Studio album by Junior H
- Released: 5 October 2023
- Genres: Regional Mexican; urban sierreño; pop rock; ranchera;
- Length: 60:00
- Language: Spanish
- Labels: Warner Music Latina; Rancho Humilde;
- Producers: Antonio Herrera Perez; Jimmy Humilde; Ernesto Fernandez;

Junior H chronology
| Contingente (2022) | $ad Boyz 4 Life III (2023) | DEPR</3$$ED MFKZ (2026) |

Singles from $ad Boyz 4 Life II
- "Y Lloro" Released: 6 October 2023; "$ad Boyz II" Released: 1 November 2023;

= $ad Boyz 4 Life II =

$ad Boyz 4 Life II is the eighth solo studio album by Mexican singer-songwriter Junior H. It was released on 5 October 2023, through Rancho Humilde and Warner Music Latina. A sequel to Herrera's fifth studio album, $ad Boyz 4 Life (2021), the album contains urban sierreño tracks with fusions of pop rock and ranchera sounds and features no collaborations, in which he considered as "more of an accident". It debuted at number 14 on the US Billboard 200 with 32,000 album-equivalent units, making it his biggest album debut.

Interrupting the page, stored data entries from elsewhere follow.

/-- Take a pool of the partner from the standby tables and the mirror (R467 step 5, R469 step 5): it is assembled from them, and
R177 goes on from step 3. -/
def State.takePool (s : State) (p : Nat) : State :=
  match Tab.get? s.pl.standby p with
  | some t =>
    let ms := t.pool.members.map (fun n =>
      ({ slot := n, wwn := match s.drive? n with
          | some d => d.info.wwn
          | none => 0
         state := .active } : MemberEntry))
    let waits := pendingOf p (s.section p)
    let s := s.loadTables p t id false
    let d := s.draw Config.freeNat
    let s := d.2.modPool p (fun x => { x with side := s.pl.side, logs := (Pool.logsOf x (x.sill ++ x.journal)).foldl (fun (a : Tab SillLog) (e : Nat × Nat) =>
      Tab.set a (logKey e.1 e.2) { seq := d.1, pos := d.1, last := d.1, done := d.1, keep := d.1 }) [] })
    let s := s.each ms (fun e s => s.modDrive e.slot (fun d =>
      if d.state = .candidate ∨ d.state = .spare ∨ d.pool != p then { d with state := .active, pool := p, classified := true } else d))
    let s := s.placeMembers p ms
    let mine := s.pl.mirror.filter (fun e => keyPool e.1 = p)
    let s := s.each mine (fun e s =>
      (s.setStripe p (keyStripe e.1) (Stripe.takenOver e.2 s.devNs)).modPool p (fun x =>
        { x with freed := x.freed.filter (· ≠ keyStripe e.1), nextFresh := max x.nextFresh (keyStripe e.1 + 1)
                 sealSeq := max x.sealSeq e.2.sealSeq, appendSeq := e.2.dir.foldl (fun m d => max m d.seq) x.appendSeq }))
    let s := s.each (s.pl.mirLedger.filter (fun e => keyPool e.1 = p)) (fun e s =>
      s.modStripe p (keyStripe e.1) (fun t => t.applyLedger e.2))
    let s := { s with
      se := { s.se with pending := s.se.pending ++ waits ++ s.pl.mirPending.filter (fun (r : PendRel) => r.pool = p) }
      pl := { s.pl with
        standby := Tab.erase s.pl.standby p, sections := s.pl.sections.filter (fun (e : Nat × List Host.Cell) => e.1 / 16 != p)
        mirror := s.pl.mirror.filter (fun (e : Nat × Stripe) => keyPool e.1 != p), mirrorOf := s.pl.mirrorOf.filter (· ≠ p)
        mirPending := s.pl.mirPending.filter (fun (r : PendRel) => r.pool != p)
        mirLedger := s.pl.mirLedger.filter (fun (e : Nat × List Byte) => keyPool e.1 != p) } }
    let s := s.each (s.stripesOf p) (fun e s =>
      let open_ := (e.2.dir.zipIdx.filter (fun d => d.1.cmd.isSome)).map (·.2)
      s.each open_ (fun i s => s.voidEntry p e.1 i))
    let s := (s.replayWindow p RecoveryInfo.blank).endLayer p 0
    s.each ms (fun e s => s.modDrive e.slot (fun d => { d with prHeld := false }))
  | none => s

/-! ### Heartbeat and silence (R466) -/

/-- HEARTBEAT_SEND: every 1 ms while paired. -/
def State.sendHeartbeat (s : State) : State :=
  if s.pl.peer = .paired ∨ s.pl.peer = .copying ∨ s.pl.peer = .silent then
    s.sendFrame 0x02 [s.devNs, s.se.f, poolMask s.ownedPools, s.pl.mseqSent]
  else s

/-- HEARTBEAT: the partner's F and pools; one that arrives before resolution starts ends SILENT. -/
def State.heartbeat (s : State) (f : Nat) (owned : BitVec 64) : State :=
  if !s.paired then s
  else
    let s := s.setReg64 (PL_PEER_OWNED_LO.at 0) (PL_PEER_OWNED_HI.at 0) owned.toNat
    let s := { s with pl := { s.pl with fPartner := f } }
    if s.pl.peer = .silent ∧ !s.pl.resolving then s.enterPaired
    else if s.pl.peer = .paired ∨ s.pl.peer = .copying then s.winRecompute
    else s

/-- PEER_SILENT: no HEARTBEAT for LOSS_MS. -/
def State.peerSilent (s : State) : State :=
  if !s.paired then s
  else match s.pl.peer with
    | .paired | .copying | .hello | .training =>
      { s with pl := { s.pl with peer := .silent, resolving := false, linkUp := s.pl.linkUp } }
    | _ => s

/-! ### Resolution (R467, R626) -/

/-- RESOLUTION_START: READ KEYS on the journal members of every pool the device owns. -/
def State.startResolution (s : State) : State :=
  if s.pl.peer = .silent ∧ !s.pl.resolving then
    let s := { s with pl := { s.pl with resolving := true } }
    let ms := (s.ownedPools.flatMap (fun p => match s.pool? p with
      | some x => x.journal
      | none => [])).eraseDups
    s.each ms (fun n s => s.driveOut n 9 2 0)
  else s

/-- Pools the partner owns that this device would take: those whose m it can serve (R626). -/
def State.partnerPools (s : State) : List Nat :=
  (s.pl.standby.filter (fun e => e.2.pool.params.m ≤ s.maxM)).map (·.1)

/-- PREEMPT goes to the reachable members of the partner's pools, journal members first (R396, R467 step 3). -/
def State.preempt (s : State) : State :=
  let s := s.each (s.pl.standby.filter (fun e => e.2.pool.params.m > s.maxM)) (fun e s => s.raise 0xDFF 6 e.1)
  let reach := fun (n : Nat) => match s.slot? n with
    | some x => x.linkUp
    | none => false
  s.each s.partnerPools (fun p s =>
    match Tab.get? s.pl.standby p with
    | some t =>
      let ms := (t.pool.journal ++ t.pool.members).eraseDups
      s.each (ms.filter reach) (fun n s => s.driveOut n 9 3 5 (s.reservationKey (otherSide s.pl.side)))
    | none => s)

/-- RESERVATION_KEYS_READ: FENCED when the own key is missing (step 2), else the PREEMPTs (step 3). -/
def State.keysRead (s : State) (ownKey : Bool) : State :=
  if s.pl.peer = .silent ∧ s.pl.resolving then
    if ownKey then s.preempt
    else
      let s := { s with pl := { s.pl with peer := .fenced, resolving := false, fromPair := false } }
      let s := (s.endGives.dropClaims).each s.ownedPools (fun p s => s.cedePool p)
      let s := { s with pl := { s.pl with standby := [], sections := [] } }
      (s.dropMirror.winRecompute).raise 0xD02 6 noInst
  else s

/-- PREEMPT_COMPLETE: LOST; what was held goes on, and the partner's pools are taken (steps 4 to 6). -/
def State.preempted (s : State) : State :=
  if s.pl.peer = .silent ∧ s.pl.resolving then
    let s := { s with pl := { s.pl with peer := .lost, resolving := false, fromPair := false, appendMseq := [], lag := [] } }
    let s := s.bumpWrap PL_HANDOVERS 0 PL_HANDOVERS_TAKEOVERS
    let s := (s.endGives.dropClaims).raise 0xD01 6 noInst
    let s := s.releaseHeld.winRecompute
    let s := s.each s.partnerPools (fun p s => s.takePool p)
    (s.tryAllAcks.substitute).admitHeld
  else s

/-! ### CLAIM (R464) -/

/-- Whether a drive or identifier a CLAIM names is refused: taken, or itself claimed; a claim of side A wins over a pending one
of side B. -/
def State.claimRefused (s : State) (pool : Nat) (slots : List Nat) : Bool :=
  let yields := s.pl.side = 1
  let pend := if yields then [] else s.pl.claims
  (pool != 0xFF && (s.poolState pool != .none || (s.pool? pool).isSome || pend.any (fun c => c.pool = pool))) ||
  slots.any (fun n => (s.memberPool n).isSome || s.pl.taken.contains n || pend.any (fun c => c.slots.contains n))

/-- A received CLAIM is granted or refused. -/
def State.claimIn (s : State) (pool id : Nat) (slots : List Nat) : State :=
  if !s.mirrors then s else s.sendFrame 0x04 [pool, id, b2n (s.claimRefused pool slots)]

/-! ### Giveback (R469) -/

/-- A pool that is being given has no open stripe and no placed APPEND left: GIVE_REQ goes out (steps 1 and 2). -/
def State.giveHook (s : State) : State :=
  s.each (s.se.pools.filter (fun e => e.2.giving.isSome && !s.pl.giveSent.contains e.1)) (fun e s =>
    let p := e.1
    let busy := s.qm.cmds.any (fun c => match c.2.body with
      | .append a => a.pool = p
      | _ => false)
    if busy || (s.openOf p).any (fun t => !t.2.dir.isEmpty) then s
    else
      let s := { s with pl := { s.pl with giveSent := s.pl.giveSent ++ [p] } }
      s.sendFrame 0x20 [p, s.pl.mseqSent])

/-- A given pool has left, or was refused: its POOL_GIVE completes with the last one. A refused pool is marked by 64 + p; the
status of a refusal is not stated. -/
def State.giveEnded (s : State) (id p : Nat) (refused : Bool) : State :=
  match s.cmd? id with
  | some c => match c.body with
    | .poolGive ps =>
      let ps := (ps.filter (· ≠ p)) ++ (if refused then [64 + p] else [])
      let s := s.setBody id (.poolGive ps)
      if ps.any (· < 64) then s
      else if ps.isEmpty then s.complete id stSuccess
      else
        let d := s.draw Config.freeNat
        d.2.complete id (d.1 % 2 ^ 16)
    | _ => s
  | none => s

/-- GIVE_READY: the owner writes a descriptor naming the partner, moves the pool to PARTNER and sends GIVE_DONE (step 4); a
refusal leaves the pool with its owner (R626). -/
def State.giveReady (s : State) (p : Nat) (refused : Bool) : State :=
  match (s.pool? p).bind (·.giving) with
  | some id =>
    if !s.pl.giveSent.contains p then s
    else
      let s := { s with pl := { s.pl with giveSent := s.pl.giveSent.filter (· ≠ p) } }
      if refused then (s.modPool p (fun x => { x with giving := none })).giveEnded id p true
      else
        let s := s.modPool p (fun x => { x with side := otherSide s.pl.side })
        let s := s.newDescriptor p
        let seq := match s.pool? p with
          | some x => x.descSeq
          | none => 0
        let s := (s.toStandby p).cedePool p
        (s.sendFrame 0x22 [p, seq]).giveEnded id p false
  | none => s

/-- GIVE_REQ: answered when its MSEQ is applied (step 3). -/
def State.giveReq (s : State) (p mseq : Nat) : State :=
  if !s.mirrors then s
  else State.answerGives { s with pl := { s.pl with giveWaits := s.pl.giveWaits ++ [(p, mseq)] } }

/-- GIVE_DONE: the pool is taken without fencing (step 5). -/
def State.giveDone (s : State) (p descSeq : Nat) : State :=
  if s.pl.peer = .paired ∧ (Tab.get? s.pl.standby p).isSome then
    let s := (s.takePool p).bumpWrap PL_HANDOVERS 0 PL_HANDOVERS_GIVEBACKS
    (s.modPool p (fun x => { x with descSeq := max x.descSeq descSeq })).winRecompute
  else s

/-- The checks of POOL_GIVE before it waits for its turn. -/
def State.poolGivePre (s : State) (c : HostCmd) : Check :=
  let p := entryByte c 0 8
  firstFail [onEntry0 c, layout c 0 1 [⟨8, 1, p ≤ 63 || p = 0xFF⟩], s.ownerPriv c, need s.hasPL stUnitAbsent]

/-- POOL_GIVE in its turn (R469 step 1): the pools' open stripes are sealed; APPENDs not yet placed end with POOL_OFFLINE. -/
def State.goPoolGive (s : State) (id : Nat) (c : HostCmd) : State :=
  let p := entryByte c 0 8
  let ps := if p = 0xFF then s.ownedPools.filter (fun q => s.poolUp q) else [p]
  s.checked id (firstFail [
      need (ps.all (fun q => s.poolUp q && (match s.pool? q with
        | some x => x.giving.isNone
        | none => false))) stPoolOffline,
      need (decide (s.pl.peer = .paired)) stNotPaired])
    (fun s =>
      let s := s.setBody id (.poolGive ps)
      if ps.isEmpty then s.complete id stSuccess
      else
        s.each ps (fun q s =>
          let s := s.modPool q (fun x => { x with giving := some id })
          let s := s.each (Tab.keys s.qm.cmds) (fun i s => match s.append? i with
            | some a => if a.pool = q ∧ a.placed.isNone then s.failAppend i stPoolOffline else s
            | none => s)
          s.sealPool q))

/-- POOL_GIVE (R375, R469). -/
def State.runPoolGive (s : State) (id : Nat) (c : HostCmd) : State :=
  s.checked id (s.poolGivePre c) (fun s => s.inTurn id c (fun s => s.goPoolGive id c))

/-! ### Flits (R457, R458) -/

/-- A replay from ACK + 1 (R457). -/
def State.replay (s : State) : State :=
  (s.bump PL_REPLAY 0 PL_REPLAY_COUNT).emit (.peer 0xFE [(s.pl.flitAcked + 1) % 2 ^ 24] [])

/-- FLIT_NAK: the partner asks for a replay. -/
def State.flitNak (s : State) (ack : Nat) : State :=
  if s.hasPL then State.replay { s with pl := { s.pl with flitAcked := ack % 2 ^ 24 } } else s

/-- PEER_FLIT_CRC_FAIL: the flit is discarded and NAK goes out. -/
def State.flitCrcFail (s : State) : State := if s.hasPL then s.emit (.peer 0xFF [] []) else s

/-- PEER_RETRAIN: the link trains again; flits not acknowledged are kept (R458). -/
def State.retrain (s : State) : State :=
  { s with pl := { s.pl with linkUp := false, rate := 0, width := 0 } }

/-- PEER_RETRAIN_DONE: the link is up again and flits are replayed. -/
def State.retrainDone (s : State) (rate width : Nat) : State :=
  if s.hasPL then
    { s with pl := { s.pl with linkUp := true, rate := if rate = 5 then 5 else 6, width := if width = 8 then 8 else 16 } }
  else s

end Sys2Proof.Machine
end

== Background and composition==
Herrera did not plan on releasing a sequel album of $ad Boyz 4 Life, and had also called the album as "more of an accident" since fellow collaborators such as Peso Pluma and Natanael Cano were going to be featured on the album but "couldn't make it", ending up as a solo album. The album's release date was announced on the singer's Instagram account for pre-save on Spotify. The album blends pop rock music with regional Mexican music, with songs such as "Otro Amor" and "Miles de Rosas" having a "dreamy" sound.

== Promotion and release ==
$ad Boyz 4 Life II was released on 5 October 2023 on all streaming platforms, with accompanying lyric videos for each song being uploaded onto Junior H's YouTube channel. Considered a fan favorite from the album, "Y Lloro" was released as its lead single a day later. It debuted at number 14 on the US Billboard 200 and number two on both Top Latin Albums and Regional Mexican Albums charts with 32,000 album-equivalent units.

== Track listing ==

Notes
- Every song is stylized in all capital letters. For example, "Otro Amor" is stylized as "OTRO AMOR".

$ad Boyz 4 Life track listing
| No. | Title | Writer(s) | Length |
|---|---|---|---|
| 1. | "$ad Boyz II" | Antonio Herrera Pérez; Daniel Candia; | 3:28 |
| 2. | "Rockstar" | Gael Leonardo Iñiguez Valenzuela; Jorge Jiménez Sanchez; | 2:48 |
| 3. | "Serpiente" | Herrera Pérez | 3:46 |
| 4. | "La Cherry" | Iñiguez Valenzuela | 3:32 |
| 5. | "Miéntele" | Herrera Pérez | 2:56 |
| 6. | "Y Lloro" | Iñiguez Valenzuela | 2:59 |
| 7. | "Las Noches" | Herrera Pérez | 3:46 |
| 8. | "Tres Botellas" | Iñiguez Valenzuela | 2:42 |
| 9. | "Miles de Rosas" | Herrera Pérez | 4:11 |
| 10. | "Paris" | Candia | 3:56 |
| 11. | "Otro Amor" | Herrera Pérez | 4:07 |
| 12. | "En La Peda" | Gabriel Ballesteros Abril; Iñiguez Valenzuela; | 3:54 |
| 13. | "Piénsalo" | Herrera Pérez | 4:00 |
| 14. | "A Tu Nombre" | Iñiguez Valenzuela | 4:07 |
| 15. | "Lokeron x Amor" | Herrera Pérez | 3:11 |
| 16. | "Mientras Duermes" | Herrera Pérez | 3:46 |
| 17. | "Entre Nosotros" | Iñiguez Valenzuela; Jiménez Sanchez; | 2:45 |
| Total length: |  |  | 60:00 |

==Charts==

===Weekly charts===

Weekly chart performance for $ad Boyz 4 Life II
| Chart (2023–2025) | Peak position |
|---|---|
| US Billboard 200 | 14 |
| US Regional Mexican Albums (Billboard) | 1 |
| US Top Latin Albums (Billboard) | 2 |

===Year-end charts===

2024 year-end chart performance for $ad Boyz 4 Life II
| Chart (2024) | Position |
|---|---|
| US Billboard 200 | 92 |

== Certifications ==

Certifications for $ad Boyz 4 Life II
| Region | Certification | Certified units/sales |
| Mexico (AMPROFON) | Diamond+3× Platinum | 1,120,000^{‡} |
| United States (RIAA) | 16× Platinum (Latin) | 960,000^{‡} |
^{‡} Sales+streaming figures based on certification alone.